**WORK ITEM:**
Please find all lines containing "simpa" in the listing below and copy them.

[Start of section]

-- ==== Sys2Proof/Laws/Run.lean ====
section
/-! SUPPORT. Runs of lists of events: a step reads the head of the list only, so runs compose. -/

namespace Sys2Proof.Machine

/-- No check looks at what happens next. -/
theorem checkOf_withEvents (i : Instr) (es : List Event) (s : State) : checkOf i (withEvents es s) = checkOf i s := by
  cases i <;> rfl

/-- A CMD write neither looks at nor changes what happens next. -/
theorem writeCommand_withEvents (op : Byte) (c : Option ErrCode) (es : List Event) (s : State) :
    writeCommand op c (withEvents es s) = withEvents es (writeCommand op c s) := by
  rcases writeCommand_cases op c s with ⟨h, e⟩ | ⟨h, c', hc, e⟩ | ⟨h, hc, e⟩
  · rw [e, writeCommand_locked (s := withEvents es s) h]; rfl
  · rw [e, hc, writeCommand_refused (s := withEvents es s) h]; rfl
  · rw [e, hc, writeCommand_accepted (s := withEvents es s) h]; rfl

/-- No completion looks at or changes what happens next. -/
theorem effectOf_withEvents (i : Instr) (es : List Event) (s : State) :
    effectOf i (withEvents es s) = withEvents es (effectOf i s) := by
  cases i
  case fermat =>
    have hv : ∀ r, value (withEvents es s) r = value s r := by intro r; cases r <;> rfl
    simp only [effectOf, effectFermat, fermatTrial, hv]
    split
    · rfl
    split
    · rfl
    split <;> rfl
  all_goals rfl

/-- A host write neither looks at nor changes what happens next. -/
theorem writeLoc_withEvents (l : Loc) (v : Word) (es : List Event) (s : State) :
    writeLoc l v (withEvents es s) = withEvents es (writeLoc l v s) := by
  cases l with
  | cmd => exact writeCommand_withEvents (opcodeField v) (some .illegalCmd) es s
  | status => show writeStatus v (withEvents es s) = withEvents es (writeStatus v s); unfold writeStatus; split <;> rfl
  | ftK => simp only [writeLoc]; show (if s.busy = true then _ else _) = _; split <;> rfl
  | big r i =>
    simp only [writeLoc]
    show (if (isOperand r && s.busy) = true then _ else _) = _
    split
    · rfl
    · cases r <;> rfl
  | _ => rfl

/-- A step takes its event from the head of the list and never looks at the rest. -/
theorem step_withEvents (ev : Event) (es : List Event) (s : State) : step (withEvents (ev :: es) s) =
    match step (withEvents [ev] s) with
    | .next t => .next (withEvents es t)
    | .fault r => .fault r
    | .refused r => .refused r := by
  cases ev with
  | read w => rfl
  | reset => rfl
  | write w v =>
    by_cases hw : locate s.nw w = .cmd ∧ ∃ i, decode v = .ok i
    · obtain ⟨hw, i, hi⟩ := hw
      rw [step_write_command (s := withEvents (.write w v :: es) s) rfl hw hi,
        step_write_command (s := withEvents [.write w v] s) rfl hw hi,
        exec_eq_runCommand, runCommand_host rfl, exec_eq_runCommand, runCommand_host rfl]
      simp only
      rw [← writeCommand_withEvents, ← checkOf_withEvents i es (beginStep Agent.host [] (withEvents [Event.write w v] s))]
      rfl
    · rw [step_write_other (s := withEvents (.write w v :: es) s) rfl hw,
        step_write_other (s := withEvents [.write w v] s) rfl hw]
      simp only
      rw [← writeLoc_withEvents]; rfl
  | engine =>
    have h1 : EngineNext (withEvents (.engine :: es) s) := .inr rfl
    have h2 : EngineNext (withEvents [.engine] s) := .inr rfl
    cases hb : s.busy
    · rw [step_engine_idle h1 hb, step_engine_idle h2 hb]; rfl
    · cases hi : instrOfOpcode s.curOp with
      | none => rw [step_engine_undecodable h1 hb hi, step_engine_undecodable h2 hb hi]; rfl
      | some i =>
        have hop := opcode_of_instrOfOpcode hi
        rw [step_engine_busy h1 hb hi, step_engine_busy h2 hb hi, exec_eq_runCommand, runCommand_engine rfl,
          completeCommand_inFlight (by simpa [withEvents] using hb) (by simpa [withEvents] using hop),
          exec_eq_runCommand, runCommand_engine rfl,
          completeCommand_inFlight (by simpa [withEvents] using hb) (by simpa [withEvents] using hop)]
        simp only
        have : beginStep .engine (withEvents (Event.engine :: es) s).inputs.tail (withEvents (.engine :: es) s) =
            withEvents es (beginStep .engine (withEvents [Event.engine] s).inputs.tail (withEvents [.engine] s)) := rfl
        rw [this, effectOf_withEvents]; rfl

theorem runEvents_nil (s : State) : runEvents [] s = .next (withEvents [] s) := rfl

/-- A run starts with its own list, whatever the state held. -/
theorem runEvents_withEvents (es fs : List Event) (s : State) : runEvents es (withEvents fs s) = runEvents es s := rfl

/-- A run is its first event's step and the run of the rest. -/
theorem runEvents_cons {ev : Event} {es : List Event} {s t : State} (h : step (withEvents [ev] s) = .next t) :
    runEvents (ev :: es) s = runEvents es t := by
  unfold runEvents
  rw [List.length_cons]
  exact core_run_succ (by rw [step_withEvents, h])

/-- A run that goes on has a first step that goes on. -/
theorem runEvents_cons_next {ev : Event} {es : List Event} {s u : State} (h : runEvents (ev :: es) s = .next u) :
    ∃ t, step (withEvents [ev] s) = .next t ∧ runEvents es t = .next u := by
  unfold runEvents at h
  rw [List.length_cons] at h
  obtain ⟨t, ht, hr⟩ := core_run_succ_eq_next h
  rw [step_withEvents] at ht
  split at ht
  · rename_i t' ht'
    cases ht
    exact ⟨t', ht', hr⟩
  · cases ht
  · cases ht

/-- Runs compose. -/
theorem runEvents_append {es fs : List Event} {s t : State} (h : runEvents es s = .next t) :
    runEvents (es ++ fs) s = runEvents fs t := by
  induction es generalizing s with
  | nil => cases h; rfl
  | cons ev es ih =>
    obtain ⟨u, hu, hr⟩ := runEvents_cons_next h
    rw [List.cons_append, runEvents_cons hu]
    exact ih hr

/-- The list is used up at the end of a run. -/
theorem runEvents_inputs {es : List Event} {s t : State} (h : runEvents es s = .next t) : t.inputs = [] := by
  induction es generalizing s with
  | nil => cases h; rfl
  | cons ev es ih =>
    obtain ⟨v, _, hv⟩ := runEvents_cons_next h
    exact ih hv

/-- A property that every step keeps, and that does not look at what happens next, holds at the end of a run. -/
theorem runEvents_induct {P : State → Prop} (hP : ∀ es s, P s → P (withEvents es s))
    (hstep : ∀ s t, P s → step s = .next t → P t) {es : List Event} {s t : State} (hs : P s)
    (h : runEvents es s = .next t) : P t := core_run_induct hstep (hP es s hs) h

/-- One event: the write of a word of an operand register where the engine is idle. -/
theorem step_storeWord {s : State} (hnw : s.nw ≤ Config.maxNW) (hb : s.busy = false) {r : BigName} {i : Nat}
    (hi : i < s.nw) (hr : isOperand r = true) (v : Word) :
    step (withEvents [.write (bigIndex r i) v] s) = .next (storeBig r i v (beginStep .host [] s)) := by
  have hl : locate (withEvents [.write (bigIndex r i) v] s).nw (bigIndex r i) = .big r i := locate_bigIndex hnw hi r
  rw [step_write_other rfl (by rw [hl]; simp), hl]
  simp [writeLoc, hr, withEvents, hb, beginStep]

end Sys2Proof.Machine
end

[End of section]

**ANSWER SECTION:**
          completeCommand_inFlight (by simpa [withEvents] using hb) (by simpa [withEvents] using hop),
          completeCommand_inFlight (by simpa [withEvents] using hb) (by simpa [withEvents] using hop)]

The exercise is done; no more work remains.